(Saved entries)
=== Section Start ===

-- ==== Sys2Proof/Laws/Access.lean ====
section
/-! SUPPORT. What a register access comes to, by what the access table says of it. -/

namespace Sys2Proof.Machine

variable {m off : Nat} {write : Bool} {g : State → State} {s : State}

/-- An access that is granted has its effect. -/
theorem checked_granted (h : Granted m off write s) : s.checked m off write g = g s :=
  (if_neg (by simp [h.1])).trans ((if_neg (by simp [h.2.1])).trans (if_pos h.2.2))

/-- One of the host in D3hot is an unsupported request. -/
theorem checked_asleep (h : Asleep m s) : s.checked m off write g = s.hostUr := if_pos h

/-- One that is denied is a violation. -/
theorem checked_denied (h : Denied m off write s) : s.checked m off write g = s.refusedAccess m 1 off write :=
  (if_neg (by simp [h.1])).trans ((if_neg (by simp [h.2.1])).trans (if_neg (by simp [h.2.2])))

end Sys2Proof.Machine
end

=== Section End ===

#### [Problem to work on]
Please give back the records exactly as written, beginning at the first line and including the line that holds "theorem checked_granted (h" as the last.

#### [Solution]
-- ==== Sys2Proof/Laws/Access.lean ====
section
/-! SUPPORT. What a register access comes to, by what the access table says of it. -/

namespace Sys2Proof.Machine

variable {m off : Nat} {write : Bool} {g : State → State} {s : State}

/-- An access that is granted has its effect. -/
theorem checked_granted (h : Granted m off write s) : s.checked m off write g = g s :=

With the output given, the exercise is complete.